Experts warn of elevated wildfire risk in Alberta this fall

Experts warn of elevated wildfire risk in Alberta this fall | Insurance Business Canada

Experts warn of elevated wildfire risk in Alberta this fall

Experts have warned that dry and hot weather conditions in Alberta are elevating the risk of wildfires in Alberta – and they are expected to last long after the province’s wildfire season ends.

Alberta’s wildfire activity has been mounting over the past few weeks, fueled by high temperatures, dry spells, and the occasional lightning strikes.

"We're seeing this pattern extend well into September and maybe even beyond," Thompson Rivers University wildland fire professor and Canadian Forest Service senior research scientist Mike Flannigan told CBC News.

Flannigan mentioned that although long-term forecasts should be taken with a grain of salt, Alberta should be ready to extend its wildfire season for an “active fall,” while keeping fire crews on standby.

"As long as this hot, dry weather continues, fire is going to be a problem. And if we get some wind events, fire could be a real problem."

The professor noted that most provinces have legislated end-dates for their respective fire seasons but will extend contracts for seasonal workers and even call in for help from other provinces as needed.
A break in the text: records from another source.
-- ==== Sys2Proof/Machine/Fabric.lean ====
section
/-! DEFINITION. Answers on the fabric and on the credit channels that are not the data of an access: retries, failures,
timeouts, parity errors, credits (16_ports.md R397, R403, R404). -/

namespace Sys2Proof.Machine


/-- The source that reports the failure of an access (log 53): the unit that asked for it. -/
def State.initiatorSource (s : State) (w : Who) : Nat :=
  match w with
  | .ringHeader _ | .ringEntry _ | .ringTable _ | .headerWrite _ | .completion _ => 0x008
  | .event _ | .journal => 0x009
  | .link t => ((s.tag? t).bind (fun e => if e.started then some e.lastUnit else none)).getD 0x00A
  | .chainSpill _ => 0x00A
  | .context f i => (((s.dctx (sessKey f i)).bind (fun c => c.place.lane?))).getD 0x00A
  | .linkContext t => (((s.dctx t).bind (fun c => c.place.lane?))).getD 0x00A
  | .vaultRead _ | .vaultWrite | .blobWrite | .sweep => 0x004
  | .dmaRead _ _ | .dmaWrite _ _ | .dmaCrc _ => 0x00D
  | .bootImage => 0x003
  | .debug => 0x00E

/-- The first transaction of an identifier. -/
def State.txn? (s : State) (id : Nat) : Option FabReq := s.po.txns.find? (fun q => q.id == id)

/-- A transaction is no longer outstanding. -/
def State.dropTxn (s : State) (id : Nat) : State :=
  { s with po := { s.po with txns := s.po.txns.filter (fun q => q.id != id) } }

/-- A failed transaction is no longer outstanding; the boot ROM's own are dropped by its verdict. -/
def State.dropFailed (s : State) (q : FabReq) : State := if q.who = .bootImage then s else s.dropTxn q.id

/-- Changes the first transaction of an identifier. -/
def State.modTxn (s : State) (id : Nat) (f : FabReq → FabReq) : State :=
  { s with po := { s.po with txns := s.po.txns.map (fun q => if q.id = id then f q else q) } }

/-- The working state of a lane is cleared with its entries: the link on it ends with BUS_ERROR (R185, log 123). -/
def State.laneLinkFails (s : State) (u : Nat) : State :=
  match (s.unit u).busy with
  | some t => s.finish t .busError 0 0
  | none => s

/-- A data access of link `t` failed (Table 3.9 BUS_ERROR, R185). -/
def State.linkAccessFails (s : State) (t : Nat) : State :=
  match s.tag? t with
  | none => s
  | some e =>
    match e.phase with
    | .running u =>
      (if kindOf e.desc.opcode = .digest then s.clearLane u else s).finish t .busError 0 0
    | .ended =>
      let s := if e.status = .ok then s.setTag t { e with status := .busError, outBytes := 0, result := 0 } else s
      if kindOf e.desc.opcode = .digest ∧ e.started = true then (s.clearLane e.lastUnit).laneLinkFails e.lastUnit else s
    | .commitWait => s.setTag t { e with status := .busError, outBytes := 0, result := 0 }
    | _ => s

/-- A spill write or read of context `k` failed (R185). -/
def State.contextFails (s : State) (k : Nat) : State :=
  match s.dctx k with
  | none => s
  | some c =>
    match c.place with
    | .lane _ => s
    | .spilling u _ => (s.clearLane u).laneLinkFails u
    | _ =>
      match s.sq.tags.find? (fun p => decide (p.1 = k ∨ sessionUsed p.2 = some k) && p.2.phase.unit?.isSome) with
      | some (t, e) => (s.restoreFails k (e.phase.unit?.getD 0)).finish t .busError 0 0
      | none => s

/-- A header, entry or link-table read of a ring failed (R56, R85). -/
def State.fetchFails (s : State) (r : Nat) (header : Bool) : State :=
  match s.ringOwner r with
  | none => s
  | some f =>
    if header && (s.ring r).enabling then s.refuseEnable f r (s.ring r).issuePos 2
    else (s.fetchStop r).modRing r (fun x => { x with hdrBusy := if header then false else x.hdrBusy })

/-- A completion record write failed: no further record, and the ring stops with BUS_ERROR (R82). -/
def State.completionFails (s : State) (r : Nat) : State :=
  let s := if (s.ring r).state = .enabled ∨ (s.ring r).stopWith ≠ 0 then s.stopRing r 2 else s
  s.modRing r (fun x => { x with noRecords := true })

/-- The consequence of a failed transaction for its initiator (R403). -/
def State.txnFails (s : State) (q : FabReq) : State :=
  match q.who with
  | .ringHeader r => s.fetchFails r true
  | .ringEntry r | .ringTable r => s.fetchFails r false
  | .completion r => s.completionFails r
  | .headerWrite _ | .event _ | .journal => s
  | .link t | .chainSpill t => s.linkAccessFails t
  | .context f i => s.contextFails (sessKey f i)
  | .linkContext t => s.contextFails t
  | .vaultRead slot => (s.missReadReturn slot VaultRead.fails).kmResume
  | .vaultWrite | .blobWrite => s.batchFail
  | .sweep => s.sweepStep VaultRead.fails
  | .dmaRead c n | .dmaWrite c n => s.dmaBurstFail c n false
  | .dmaCrc c => s.dmaCrcFail c
  | .bootImage => s.bootEnd [] true
  | .debug => { s with po := { s.po with tapStatus := 2 } }

/-- A DMA access: its channel's RETRY applies, not the port's, and comes before its BUS_ERROR (R318, R403). -/
def Who.isDma : Who → Bool
  | .dmaRead _ _ | .dmaWrite _ _ | .dmaCrc _ => true
  | _ => false

/-- A transaction fails (R403): BUS_ERROR in form A and the consequence for its initiator. -/
def State.failTxn (s : State) (q : FabReq) : State :=
  let src := s.initiatorSource q.who
  let s := s.dropFailed q
  let s := if q.who.isDma then s else s.raiseFabric src 0x10 q.fn q.addr q.write
  s.txnFails q

/-- The late answer of a transaction that timed out is discarded; its TID may be used again (R403). -/
def State.lateAnswer (s : State) (id : Nat) : State :=
  { s with po := { s.po with late := s.po.late.filter (fun x => x.id != id) } }

/-- A transaction that times out keeps its TID (R403). -/
def State.keepTid (s : State) (q : FabReq) : State :=
  match q.tid with
  | some t => { s with po := { s.po with late := { id := q.id, portB := q.portB, tid := t } :: s.po.late } }
  | none => s

/-- An answer of RETRY or ERROR (R403). -/
def State.responseFail (s : State) (id : Nat) (retry : Bool) : State :=
  match s.txn? id with
  | none => s.lateAnswer id
  | some q =>
    if q.backoff then s
    else if retry && !q.who.isDma && decide (q.retries < q.maxRetries.toNat) then s.modTxn id (fun q => { q with backoff := true })
    else s.failTxn q

/-- The retry timer of a transaction: it is sent again (R403), on the port that its address has now (R399). That is a new
issue, checked under the rules now in force and denied where they deny it (R348, R349); after a block halt no write is
issued (R326). -/
def State.retryTxn (s : State) (id : Nat) : State :=
  match s.txn? id with
  | none => s
  | some q =>
    let b := s.po.portB q.addr
    if !q.backoff then s
    else if s.fc.halted && q.write then s.dropTxn id
    else if s.allowed q.fn q.addr q.len q.write then
      let q : FabReq := { q with retries := q.retries + 1, backoff := false, portB := b }
      let s := (s.modTxn id (fun _ => q)).transmit q
      { s with po := { s.po with nRetries := satAdd s.po.nRetries 1 } }
    else ((s.dropFailed q).raiseFabric (secSource b) 0x12 q.fn q.addr q.write).txnFails q

/-- An unanswered transaction fails without retry and raises RESP_TIMEOUT (R403). -/
def State.timeoutTxn (s : State) (id : Nat) : State :=
  match s.txn? id with
  | none => s
  | some q =>
    if q.backoff then s
    else
      let s := (s.dropFailed q).keepTid q
      let s := { s with po := { s.po with nTimeouts := satAdd s.po.nTimeouts 1 } }
      (s.raiseFabric (pathSource q.portB) 0x11 q.fn q.addr q.write).txnFails q

/-- A parity error on an incoming fabric transfer (R404): a DATAPATH fault of the port, which is fenced. -/
def State.fabParity (s : State) (portB : Bool) : State := s.checker (pathSource portB) 0x01 0

/-- Credits come back on a channel (R397): 1–15, and none while the port's up signal is 0 (R398). -/
def State.creditBack (s : State) (c : Channel) (n : BitVec 4) : State :=
  let up : Bool := match c with
    | .fpaReq | .fpaWd | .fpaRd | .fpaRsp => s.po.fpaUp
    | .fpbReq | .fpbWd | .fpbRd | .fpbRsp => s.po.fpbUp
    | .rpReq | .rpRsp => s.po.rpUp
    | .fiMsg | .fiMacc | .fiEvt => s.po.fiUp
  if up && decide (n ≠ 0) then
    { s with po := { s.po with chans := s.po.chans.modify {} (chanNo c) (·.credit n.toNat) } }
  else s

/-- AR_SYNC.DONE rises once no access checked under an older epoch waits (R350). -/
def State.syncCheck (s : State) : State := if s.oldAccesses then s else s.syncDone

end Sys2Proof.Machine
end

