-- ==== Sys2Proof/Machine/CmdMgmt.lean ====
section
/-! DEFINITION. Meanings of commands. Plate mark, etch state and boot (11_burin.md, 14_protection.md). Each is the command's effect as a next state. -/

namespace Sys2Proof.Machine

open Host

/-- PLATE_MARK (R373): Opcode 0x0A0 forms the claims map and returns it signed in a COSE_Sign structure. -/
def execPlateMark (tag : BitVec 14) (d : LinkData) (s : State) : Outcome State Fault Refusal :=
  .next (s.runOp tag d (isOp 0x0A0) plateMarkPlan)

/-- PLATE_KEYS (R372): Opcode 0x0A1 returns the public keys of authority slots 5 and 6. -/
def execPlateKeys (tag : BitVec 14) (d : LinkData) (s : State) : Outcome State Fault Refusal :=
  .next (s.runOp tag d (isOp 0x0A1) plateKeysPlan)

/-- ETCH_LOAD (R299): Opcode 0x0E0 verifies a signed bundle and replaces the etch state atomically. -/
def execEtchLoad (tag : BitVec 14) (d : LinkData) (s : State) : Outcome State Fault Refusal :=
  .next (s.runOp tag d (isOp 0x0E0) etchLoadPlan)

/-- ETCH_CLEAR (R299): Opcode 0x0E1 empties the etch state. -/
def execEtchClear (tag : BitVec 14) (d : LinkData) (s : State) : Outcome State Fault Refusal :=
  .next (s.runOp tag d (isOp 0x0E1) etchClearPlan)

/-- ETCHED_COMMAND (R295): An etched opcode 0xE00 + n runs its dispatched routine on Burin and writes its output on
OK. -/
def execEtchedCommand (tag : BitVec 14) (d : LinkData) (s : State) : Outcome State Fault Refusal :=
  .next (s.runOp tag d (fun n => decide (0xE00 ≤ n ∧ n < 0xF00)) etchedPlan)

/-- ROUTINE_BUDGET (R296): A routine exceeding 50 µs traps with BUDGET and its link completes with OVERLOAD. -/
def execRoutineBudget (tag : BitVec 14) (s : State) : Outcome State Fault Refusal := .next (s.routineBudget tag.toNat)

/-- ETCH_OPEN (R298): A write of 1 to BU_ETCH_CTRL.OPEN asks for direct etch writing, refused outside DEVELOPMENT or
when locked. -/
def execEtchOpen (q : PortReq) (s : State) : Outcome State Fault Refusal := .next (s.command 0xB0100 0 1 1 q)

/-- ETCH_OPEN_DONE (R298): When no etched link runs, OPEN takes effect and BUSY clears. -/
def execEtchOpenDone (s : State) : Outcome State Fault Refusal := .next s.etchOpenDone

/-- ETCH_CLOSE (R298): Clearing OPEN validates the etch state, empties it if invalid and recomputes the measurement. -/
def execEtchClose (q : PortReq) (s : State) : Outcome State Fault Refusal := .next (s.command 0xB0100 0 1 0 q)

/-- ETCH_CTRL_CLEAR (R299): A write of 1 to BU_ETCH_CTRL.CLEAR empties the etch state as ETCH_CLEAR does. -/
def execEtchCtrlClear (q : PortReq) (s : State) : Outcome State Fault Refusal := .next (s.command 0xB0100 1 1 1 q)

/-- ETCH_LOCK (R297): A write of 1 to BU_ETCH_CTRL.LOCK closes every way of loading the etch state until block reset. -/
def execEtchLock (q : PortReq) (s : State) : Outcome State Fault Refusal := .next (s.command 0xB0100 2 1 1 q)

/-- ETCH_DATA_WRITE (R298): A write to BU_ETCH_DATA writes the unit at ADDR while OPEN is 1, advancing ADDR with
AUTOINC. -/
def execEtchDataWrite (q : PortReq) (s : State) : Outcome State Fault Refusal := .next (s.portWrite 0xB0110 q)

/-- ETCH_DATA_READ (R298): A read of BU_ETCH_DATA returns the unit at ADDR and advances ADDR when AUTOINC is set. -/
def execEtchDataRead (q : PortReq) (s : State) : Outcome State Fault Refusal := .next (s.portRead 0xB0110 q)

/-- BOOT_PTR_WRITE (R288): A write of BU_BOOT_PTR with VALID 1 lets the boot ROM read the firmware image. -/
def execBootPtrWrite (q : PortReq) (s : State) : Outcome State Fault Refusal :=
  .next (s.portWrite 0xB0008 (q.force 0 1 1))

/-- BOOT_VERIFY (R288): When the image has been read, the boot ROM checks and verifies it and starts Burin or enters
BOOT_FAIL. -/
def execBootVerify (image : List Byte) (busError : Bool) (s : State) : Outcome State Fault Refusal :=
  .next (s.bootAnswer image busError)

end Sys2Proof.Machine
end

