/-- Plain registers (R8–R10, R407): a write of one that no other command names takes effect as its page says; registers that only
read, and offsets that hold none, ignore it; a read without side effect returns the register's word in the halves that it
covers. -/
def Obligations.PlainRegisters : Prop :=
  ∀ (s : State) (a : BitVec 22) (q : PortReq),
    let off := a.toNat * 8
    let d := q.wdata
    let writes (u : State) : Prop := PortDoes s (.registerWrite a q) off q u
    (q.be = 0xFF →
      (off = 0x20000 → writes (s.modFx (fun x => { x with sel := fld d 0 10 }))) ∧
      (off = 0x20018 →
        writes (s.modFx (fun x => { x with stage := { x.stage with ringBase := fld d 0 14, ringCount := fld d 16 15 } }))) ∧
      (off = 0x30000 → writes { s with rt := { s.rt with sel := fld d 0 14 } }) ∧
      (off = 0x30010 → writes { s with rt := { s.rt with hdr := fld d 9 48 } }) ∧
      (off = 0x40000 → writes (s.modSq (fun p => { p with ageUs := fld d 0 16 }))) ∧
      (off = 0x51000 → writes (s.modSt (fun t => { t with kmSel := fld d 0 12 }))) ∧
      (off = 0x52028 → writes (s.modSt (fun t => { t with ssStage := { t.ssStage with hi := d } }))) ∧
      (off = 0xA0018 → writes (s.modVt (fun v => { v with winSel := fld d 0 10 }))) ∧
      (off = 0xB0108 → writes (s.modEtch (fun e => { e with addr := fld d 0 14, autoInc := bit d 16 }))) ∧
      (off = 0xD0800 → writes { s with dm := { s.dm with done := s.dm.done &&& ~~~(loHalf d) } }) ∧
      (off = 0xE0010 → writes (s.modFc (fun c => { c with sel := fld d 0 12 }))) ∧
      (off = 0xF0010 → writes (s.modPr (fun p => { p with stage := { p.stage with start := fld d 6 51 } }))) ∧
      (off = 0x100020 → writes (s.modPw (fun p => { p with domSel := fld d 0 6 })))) ∧
    (off / 0x10000 = 0 ∨ off / 0x10000 = 0x06 ∨ off / 0x10000 = 0x09 ∨ 0x130000 ≤ off ∧ off < 0x400000 ∨ 0x1400000 ≤ off →
      writes s) ∧
    (off ≠ powerOff → regTake s off (beLo q.be) (beHi q.be) = s →
      PortReads s (.registerRead a q) off q (regRead s off) s)

/-- The region table's check of a request (R347, R348): one that no valid entry covers for its function and direction is not
issued and raises REGION_DENIED at its port's source; one that is covered is sent with its function's world and a TID of its own (R400), but no write leaves
after a block halt (R326). -/
def Obligations.FabricChecks : Prop :=
  ∀ (s : State) (a : Access) (addr len : Nat) (data : List Byte),
    let b := s.po.portB addr
    (s.allowed a.fn addr len a.write = false →
      s.issue1 a addr len data = (false, s.raiseFabric (secSource b) 0x12 a.fn addr a.write)) ∧
    (s.allowed a.fn addr len a.write = true → s.fc.halted = true → a.write = true → s.issue1 a addr len data = (true, s)) ∧
    (s.allowed a.fn addr len a.write = true → s.fc.halted = false ∨ a.write = false →
      ∃ t q, s.issue1 a addr len data = (true, t) ∧ t.po.txns = s.po.txns ++ [q] ∧ t.po.fabOut = q :: s.po.fabOut ∧
        q.who = a.who ∧ q.fn = a.fn ∧ q.world = decide ((s.fn a.fn).entry.world = 1) ∧ q.addr = addr ∧ q.len = len ∧
        q.write = a.write ∧ q.data = data ∧ q.portB = b ∧ (∀ r ∈ s.po.txns, q.tid.isSome = true → r.tid ≠ q.tid) ∧
        t.fx = s.fx ∧ t.fc = s.fc)
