-- ==== Sys2Proof/Tests/Slice0.lean ====
section
/-! SUPPORT. Tests of the model: well-formedness refuses ill-formed terms, words of the manual's encodings and of its
formats, a few steps, and for every statement with hypotheses the states and operands that meet them (`witness_<Name>`:
one conjunct per clause, at the ends of its ranges). -/

namespace Sys2Proof.Tests

open Sys2Proof Sys2Proof.Machine

/-! States and requests that the tests share -/

/-- The block with its ports up. -/
def up : State := { State.reset with po := { State.reset.po with rpUp := true, fiUp := true, fpaUp := true, fpbUp := true } }

/-- A request of initiator 1 in the secure world. -/
def rq (be : BitVec 8) (d : DWord) : PortReq :=
  { initiator := 1, world := true, be := be, wdata := d, tag := 0, parityOk := true }

/-- `State.Accepts`, decided. -/
def takes (s : State) (off : Nat) (q : PortReq) : Bool :=
  s.po.rpUp && q.parityOk && s.ownerPasses off q.initiator q.world true && (beLo q.be || beHi q.be) && !s.fc.lockdown &&
  (!s.fc.halted || decide (off / 0x10000 = 0x0E))

theorem accepts_of_takes {s : State} {off : Nat} {q : PortReq} (h : takes s off q = true) : s.Accepts off q := by
  simp only [takes, Bool.and_eq_true, Bool.or_eq_true, Bool.not_eq_true', decide_eq_true_eq] at h
  obtain ⟨⟨⟨⟨⟨a, b⟩, c⟩, d⟩, e⟩, f⟩ := h
  exact ⟨a, b, c, by simpa using d, e, f⟩

/-- `State.Executes`, `State.Fetches` and `Burin.Quiet`, decided. -/
def ready (s : State) : Bool :=
  s.rolledBack.burinRuns && (fetches s.burinNow.ctx.pc 2 && fetches s.burinNow.ctx.pc 4) && !s.burinNow.commitDue && decide (s.burinNow.undo.length + 16 < 2048) &&
  decide (s.burinNow.outb.length + 1 < 256) && decide (s.burinNow.readLog.length + 1 < 256)

theorem executes_of_ready {s : State} (h : ready s = true) :
    s.Executes ∧ s.Fetches 2 ∧ s.Fetches 4 ∧ s.burinNow.Quiet := by
  simp only [ready, Bool.and_eq_true, Bool.not_eq_true', decide_eq_true_eq] at h
  obtain ⟨⟨⟨⟨⟨a, b, b'⟩, c⟩, d⟩, e⟩, f⟩ := h
  exact ⟨a, b, b', c, d, e, f⟩

/-- Burin in RUN with the context `c`. -/
def inRun (c : BuCtx) : State := { up with bu := { state := .run, ctx := c } }

/-- Register 1 holds `v`, and the program counter is at the firmware code. -/
def with1 (v : Word) : State := inRun { regs := [(1, v)], pc := 0x100000 }

/-- The command answers a next state with the property. -/
def lands (o : Host.Outcome State Fault Refusal) (p : State → Bool) : Bool :=
  match o with
  | .next t => p t
  | .fault _ => false
  | .refused _ => false

/-! Well-formedness -/

theorem test_wf_byte_enables : (Instr.ftLoad (rq 0x3C 0)).wf = false ∧ (Instr.ftLoad (rq 0xF0 0)).wf = true := by decide

theorem test_wf_link_data :
    (Instr.sha2 0 { param := [], input := [1, 2], again := [1], access := .ok, checkFails := 0 }).wf = false ∧
    (Instr.sha2 0 { param := [], input := [1, 2], again := [1, 2], access := .ok, checkFails := 0 }).wf = true := by decide

theorem test_wf_frame :
    (Instr.frameArrival 0 { bytes := [], abort := false, cutBySof := false, first := 0, last := 0 }).wf = false ∧
    (Instr.frameArrival 0 { bytes := [1], abort := false, cutBySof := false, first := 1, last := 0 }).wf = false ∧
    (Instr.frameArrival 3 { bytes := [1], abort := true, cutBySof := false, first := 0, last := 0 }).wf = true := by decide

theorem test_wf_vault_read :
    (Instr.missReadReturn 1 { record := List.replicate 257 0, nodes := [], blob := [], image := [], failed := false }).wf = false ∧
    (Instr.sweepStep { record := [], nodes := List.replicate 7 [], blob := [], image := [], failed := false }).wf = false ∧
    (Instr.sweepStep { record := [], nodes := [List.replicate 65 0], blob := [], image := [], failed := false }).wf = false := by
  decide +kernel

theorem test_wf_reads : (Instr.enableCheck 0 (List.replicate 4097 0)).wf = false ∧
    (Instr.dmaReadReturn 0 0 (List.replicate 4097 0)).wf = false := by decide +kernel

theorem test_wf_units : (Instr.proofingCycle 0x12F true).wf = false ∧ (Instr.proofingCycle 0x111 true).wf = true ∧
    (Instr.idleGate 0x209).wf = false ∧ (Instr.impressionTimer 0x148 { param := [], input := [], again := [], access := .ok, checkFails := 0 }).wf = false := by decide

theorem test_wf_sources : (Instr.faultClassify 7).wf = false ∧ (Instr.checkerReport 7 1 0).wf = false ∧
    (Instr.checkerReport 8 0 0).wf = false ∧ (Instr.checkerReport 8 1 0).wf = true := by decide

theorem test_wf_domains : (Instr.pwrAck 52 true).wf = false ∧ (Instr.domainFail1ms 60).wf = false ∧
    (Instr.pwrAck 51 true).wf = true := by decide

theorem test_wf_credits : (Instr.creditReturn .rpReq 0).wf = false ∧ (Instr.creditReturn .rpReq 1).wf = true := by decide

/-! Reset and the queue -/

theorem test_reset_memories : State.reset.memoriesWf = true := by decide

theorem test_reset_idles : step State.reset = .next State.reset := by rfl

theorem test_front_first : step { up with pending := [.tapBypass, .tapReset] } = exec .tapBypass { up with pending := [.tapReset] } := by
  rfl

/-! Burin -/

/-- ADD wraps; R0 stays 0. -/
theorem test_burin_add :
    lands (exec (.add (.long 2 1 1)) (with1 0x80000001)) (fun t => decide (t.bu.ctx.get 2 = 2 ∧ t.bu.ctx.pc = 0x100004)) = true ∧
    lands (exec (.add (.short 0 1)) (with1 5)) (fun t => decide (t.bu.ctx.get 0 = 0 ∧ t.bu.ctx.pc = 0x100002)) = true := by
  decide +kernel

/-- SAR keeps the sign; a shift takes the low five bits of rb. -/
theorem test_burin_shift :
    lands (exec (.sar (.short 1 1)) (with1 0x80000021)) (fun t => decide (t.bu.ctx.get 1 = 0xC0000010)) = true := by
  decide +kernel

/-- Signed multiply of -1 by -1. -/
theorem test_burin_mul :
    lands (exec (.mul (.short 1 1)) (with1 0xFFFFFFFF))
      (fun t => decide (t.bu.products = [{ issued := 0, hi := 0, lo := 1 }])) = true := by decide +kernel

theorem witness_BurinArithmetic : ready (with1 0xFFFFFFFF) = true ∧
    ready { with1 0 with bu := { (with1 0).bu with
      undo := List.replicate 2031 (0, 0), outb := List.replicate 254 (0, 0, false), readLog := List.replicate 254 (0, 0, none) } } = true := by
  decide +kernel

theorem witness_BurinComparisons : ready (with1 0x80000000) = true := by decide

theorem witness_BurinShifts : ready (with1 31) = true := by decide

/-- A short and a long word. -/
theorem witness_BurinDecodeOfEncode :
    encodeBu (.mov 5 6) = .short 0b0000000010100110 ∧ encodeBu (.lw 4 3 4) = .long 0b1001100000100000 0b1100000000000100 := by
  decide

theorem witness_BurinRegisterFile : (1 : BitVec 5) ≠ 0 ∧ (31 : BitVec 5) ≠ 0 := by decide

/-- The last byte, halfword and word of data SRAM, the first and last word of the data view of instruction SRAM, and the
routine area's own window. -/
theorem witness_BurinLoadForms :
    (ready (with1 0x3FFFF) = true ∧ dataArea (inArea (with1 0).burinNow.ctx.pc) false 0x3FFFF 1 = .dsram ∧
      dataArea false false 0x3FFFE 2 = .dsram ∧ dataArea false false 0x3FFFC 4 = .dsram ∧ dataArea false false 0x100000 4 = .iview ∧
      dataArea false false 0x13FFFC 4 = .iview ∧ (0x3FFFF : Word) = (with1 0x3FFFF).burinNow.ctx.get 1 + (0 : BitVec 14).signExtend 32) ∧
    (ready (inRun { pc := routineLo, dsp := 0x34000 }) = true ∧
      dataArea (inArea (inRun { pc := routineLo }).burinNow.ctx.pc) false 0x34000 4 = .dsram ∧
      (0x34000 : Word) = (inRun { pc := routineLo, dsp := 0x34000 }).burinNow.ctx.dsp + 4 * (0 : BitVec 5).setWidth 32) ∧
    (let s : State := { with1 0 with bu := { (with1 0).bu with loads := [{ rd := 31, val := 7, slotDone := true }] } }
     s.burinRuns = true ∧ s.bu.products = [] ∧ ready s = true ∧ s.bu.commitDue = false) := by decide +kernel

theorem witness_BurinStoreForms :
    ready (with1 0x3FFFC) = true ∧ dataArea (inArea (with1 0).burinNow.ctx.pc) true 0x3FFFC 4 = .dsram ∧
    dataArea false true 0x3FFFE 2 = .dsram ∧ dataArea false true 0x3FFFF 1 = .dsram ∧
    (0x3FFFC : Word) = (with1 0x3FFFC).burinNow.ctx.get 1 + (0 : BitVec 14).signExtend 32 := by decide +kernel

/-- A jump to itself, a call with 63 and a return with one address on the stack, and a return from a trap. -/
theorem witness_BurinControlFlow :
    (ready (with1 0x100000) = true ∧ (with1 0x100000).burinNow.ctx.mayGo ((with1 0x100000).burinNow.ctx.pc + 2 * (0 : Word)) = true ∧
      (with1 0x100000).burinNow.ctx.mayGo ((with1 0x100000).burinNow.ctx.get 1) = true) ∧
    (let s := inRun { pc := 0x100000, stack := List.replicate 63 0x100010, epc := 0x13FFFE, inTrap := true }
     ready s = true ∧ s.burinNow.ctx.stack.length < 64 ∧ s.burinNow.ctx.stack.head? = some 0x100010 ∧
       s.burinNow.ctx.mayGo s.burinNow.ctx.epc = true) := by decide +kernel

theorem witness_BurinMultiplyAndSpecials :
    (ready (with1 0x80000000) = true ∧ inArea (with1 0).burinNow.ctx.pc = false) ∧
    (let s : State := { with1 0 with bu := { (with1 0).bu with products := [{ issued := 0, hi := 1, lo := 2 }] } }
     s.burinRuns = true ∧ ready s = true ∧ s.bu.loads = []) := by decide +kernel

/-- A word that no instruction has, in firmware and in the routine area with a trap taken; a word whose second half lies beyond the
firmware, and a halfword beyond it. -/
theorem witness_BurinTraps :
    ready (with1 0) = true ∧ (with1 0).burinNow.loads = [] ∧ (with1 0).burinNow.ctx.inTrap = false ∧
    decodeBu 0x7FFF 0 = none ∧ fetches (with1 0).burinNow.ctx.pc (buLen 0x7FFF) = true ∧
    (let s := inRun { pc := routineLo, inTrap := true, inRoutine := true }
     ready s = true ∧ s.burinNow.ctx.inTrap = true ∧ (inArea s.burinNow.ctx.pc || s.burinNow.ctx.inRoutine) = true) ∧
    fetches (inRun { pc := 0xFFFE }).burinNow.ctx.pc 4 = false ∧ fetches (inRun { pc := 0x10000 }).burinNow.ctx.pc 2 = false ∧
    (inRun { pc := 0xFFFE }).rolledBack.burinRuns = true := by decide +kernel

theorem witness_BurinCommitPoints :
    (ready (with1 0) = true ∧ (with1 0).burinNow.products = [] ∧ (with1 0).bu.outb = []) ∧
    (let s : State := { with1 0 with bu := { (with1 0).bu with waiting := true, evt := 0x20, ctx := { evtMask := 0x20 } } }
     s.bu.state = .run ∧ s.bu.waiting = true ∧ s.fc.halted = false ∧ s.evtSync.bu.evt &&& s.bu.ctx.evtMask ≠ 0) := by
  decide +kernel

theorem witness_BurinLockstep :
    (with1 0).bu.state = .run ∧ (with1 0).fc.halted = false ∧ (with1 0).bu.mismatched = false := by decide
But Flannigan also recommended that as wildfire seasons appear to grow longer, it is becoming more important for provincial governments to manage their resources.

"We have seen fires in every month of the year," the scientist said. "If you've got dry fuels and hot, dry, windy conditions, regardless of the month, you're at risk."

Environment Canada meteorologist Natalie Hasell has added that drought-like conditions have been observed in the Prairies, leaving some communities in central and northern Alberta at high risk for fires.

"The forecast is not calling for any precipitation," said Hasell. "It doesn't look like the forest fire situation is going to be over anytime soon."

Alberta’s fire season traditionally runs from March 01 to October 31.